# Trident 15



## chaddd (Jul 27, 2010)

How does the trident 15 handle in the gulf? As a fishing kayak?


----------



## The Pitt (Apr 7, 2012)

Love my Trident 13, plenty of storage and an awesome paddling yak. A Trident 15 would be too long for me. I just dont see the point.


----------



## archer-1 (Feb 4, 2009)

Longer = more stability and weight capacity


----------



## aquatic argobull (Mar 2, 2009)

I've never owned one, but if I had a choice to have any offshore paddle 'yak, it would be that one.


----------



## The Pitt (Apr 7, 2012)

archer-1 said:


> Longer = more stability and weight capacity


I straighted a circle hook snapper fishing off my 13' so its pretty darn stable. but youre right more capacity and stability. hauling the thing though, ive gotta lift mine on top of a lifted jeep. that sucks after a long day on the water.


----------



## Linkovich (Oct 24, 2007)

archer-1 said:


> Longer = more stability and *weight capacity*


Looks like you need the 15 Chad


----------



## chaddd (Jul 27, 2010)

Yea.

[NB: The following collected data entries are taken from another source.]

/-- The memory controller's read of a line returns to its transaction. -/
def Dev.memReturn (d : Dev) (l data : Nat) (psn : Bool) : Dev :=
  match d.txn l with
  | some t =>
    if t.await.contains 15 then
      (d.setTxn l (some { t with await := t.await.erase 15, got := some (data, psn), gotDirty := false, gotMem := true })).evalTxn l
    else d
  | none => d

/-! ### Requests at the home -/

/-- The directory entries of a line's set that are in use, or that a transaction in flight needs or frees (R232, R235). -/
def Dev.setTaken (d : Dev) (l : Nat) : Nat :=
  (d.dirSetLines l).length +
  (d.txns.filter (fun e => lineQuad e.1 == lineQuad l && lineBankNo e.1 == lineBankNo l && lineDirSet e.1 == lineDirSet l &&
    (d.dirEnt e.1).isNone && !d.stereoLine e.1 && (match e.2 with | some t => t.recalled || newEntry t.req.kind | none => false))).length

/-- An entry is being recalled for a request to the line. -/
def Dev.makingRoom (d : Dev) (l : Nat) : Bool :=
  d.txns.any (fun e => match e.2 with | some t => t.room == some l | none => false)

/-- Starts a request whose line is free: the entry it needs, a recall to make room for it, then its transaction (R235, R236,
R240). The request is queued where it has to wait. -/
def Dev.homeStart (d : Dev) (r : HReq) : Dev :=
  let l := r.line
  let q := lineQuad l
  let d := d.caseEcc q l r.part r.ecc.arr
  let has := (d.dirEnt l).isSome
  let d := d.when (r.ecc.dirCe && has) (fun d => d.raise (lineDirPage l) 0 (lineDirSet l))
  let r0 := { r with ecc := ⟨.clean, false, false⟩ }
  let d := { d with useCtr := d.useCtr + 1 }
  let snoopOut (v : Nat) (room : Option Nat) (d : Dev) : Dev :=
    let part := d.owner (lineStack v) (lineOff v)
    let vr := { r0 with kind := .homeop, line := v, full := false, part := part, svc := d.svc0 (lineQuad v) part 3 }
    (d.setTxn v (some (Txn.start vr true room))).evalTxn v
  if r.ecc.dirUe && has then
    let d := d.raise (lineDirPage l) 1 (lineDirSet l)
    snoopOut l none { d.setDir l (some { mkEntry 3 0 d.useCtr with bcast := true, lost := true }) with homeq := r0 :: d.homeq }
  else if newEntry r.kind && !has && !d.stereoLine l && decide (16 ≤ d.setTaken l) then
    let free := (d.dirSetLines l).filter (fun e => (d.txn e.1).isNone)
    let pick := free.foldl (fun (b : Option (Nat × DirEnt)) e =>
      match b with
      | none => some e
      | some x => if e.2.used < x.2.used then some e else some x) none
    let d := { d with homeq := r0 :: d.homeq }
    match pick with
    | none => d
    | some (v, _) => snoopOut v (some l) (d.bump (lineDirPage v) fDIR_RECALL_COUNT 0 1)
  else
    let d := d.setDir l ((d.dirEnt l).map (fun e => { e with used := d.useCtr }))
    (d.setTxn l (some (Txn.start r0 false none))).evalTxn l

/-- No entry of the slice is free for a request; the lines of an accepted reduction do not wait for one. -/
def Dev.noEntry (d : Dev) (r : HReq) : Bool :=
  !(match r.kind, d.req r.req with
    | .homeop, some rq => (match rq.op with | .acc _ _ => true | _ => false)
    | _, _ => false) && d.missFull (lineQuad r.line) r.line r.part

/-- A request for a line waits its turn, or starts. -/
def Dev.homeEnter (d : Dev) (r : HReq) : Dev :=
  if (d.txn r.line).isSome || d.noEntry r || d.lineParked r.line || d.homeq.any (fun x => x.line == r.line) then
    { d with homeq := d.homeq ++ [r] }
  else d.homeStart r

/-- A request of an accumulate-write passes the checks of R246, and takes its place at its slice (R253), or is refused. -/
def Dev.accCheck (d : Dev) (r : HReq) (rq : Req) : Dev × Bool :=
  let q := lineQuad r.line
  match d.accRefusal rq (d.homePart rq) with
  | some cause => ((d.raise (pQctl q) 4 (cause * 16384 + r.line % 16384)).turnAway rq.id 4, false)
  | none =>
    let s := (d.place r.line (d.placer r.line r.part) q).getD 0
    ({ d with redq := d.redq ++ [(q * 16 + s, rq.id)] }, true)

/-- It reaches its home's queue: it is checked, and accepted or refused (R246), or waits while its entry is CLEARING; accepted, it
takes every copy of each of its lines (R249). -/
def Dev.accArrive (d : Dev) (r : HReq) (rq : Req) : Dev :=
  if (match rq.op with | .acc 0 _ => true | _ => false) && (d.rbAt (lineQuad r.line) r.line 1).isSome then
    { d with homeq := d.homeq ++ [r] }
  else
    let x := d.accCheck r rq
    if x.2 then (accLines rq).foldl (fun d l => d.homeEnter { r with line := l, full := false }) x.1 else x.1

/-- The request of an accumulate-write that waits in the home queue unchecked. -/
def Dev.waitingAcc (d : Dev) (r : HReq) : Option Req :=
  match r.kind, d.req r.req with
  | .homeop, some rq =>
    (match rq.op with
     | .acc _ _ => if d.redq.any (fun e => e.2 == rq.id) then none else some rq
     | _ => none)
  | _, _ => none

/-- A waiting block is checked: accepted, its lines take its place in the order of arrival (R240, R251); refused, it leaves. -/
def Dev.accAdmit (d : Dev) (r : HReq) (rq : Req) : Dev :=
  let x := d.accCheck r rq
  let lines := if x.2 then (accLines rq).map (fun l => { r with line := l, full := false }) else []
  { x.1 with homeq := x.1.homeq.flatMap (fun y => if y = r then lines else [y]) }

/-- A request message as a command names it. -/
def isReq (k : HKind) (m : HomeMsg) : WMsg → Bool
  | .request r => r.kind == k && r.agent == m.agent.val && r.line == m.line.toNat && r.req == m.req
  | _ => false

/-- A message of an agent to the home of a line. -/
def fromAgent (a l : Nat) : WMsg → Bool
  | .request r => r.agent == a && r.line == l
  | .answer s n _ _ _ _ _ => s == a && n == l
  | _ => false

/-- A message can arrive: the links between the two dies carry (R9), and it stands first among those whose order is kept
(R240). One that is not in flight here comes from outside the model and arrives as it is. -/
def Dev.inTurn (d : Dev) (a l : Nat) (of_ is : WMsg → Bool) : Bool :=
  d.carries (agentDie a) (lineQuad l) &&
  (match d.wire.find? of_ with
   | some m => is m || !d.wire.any is
   | none => true)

Especially when I take your mother with me!


----------



## aquatic argobull (Mar 2, 2009)

Zing!


----------



## Linkovich (Oct 24, 2007)

Wirelessly posted



chaddd said:


> Yea. Especially when I take your mother with me!


Saw that one coming


----------



## chaddd (Jul 27, 2010)

Just got it home. This thing is long!


----------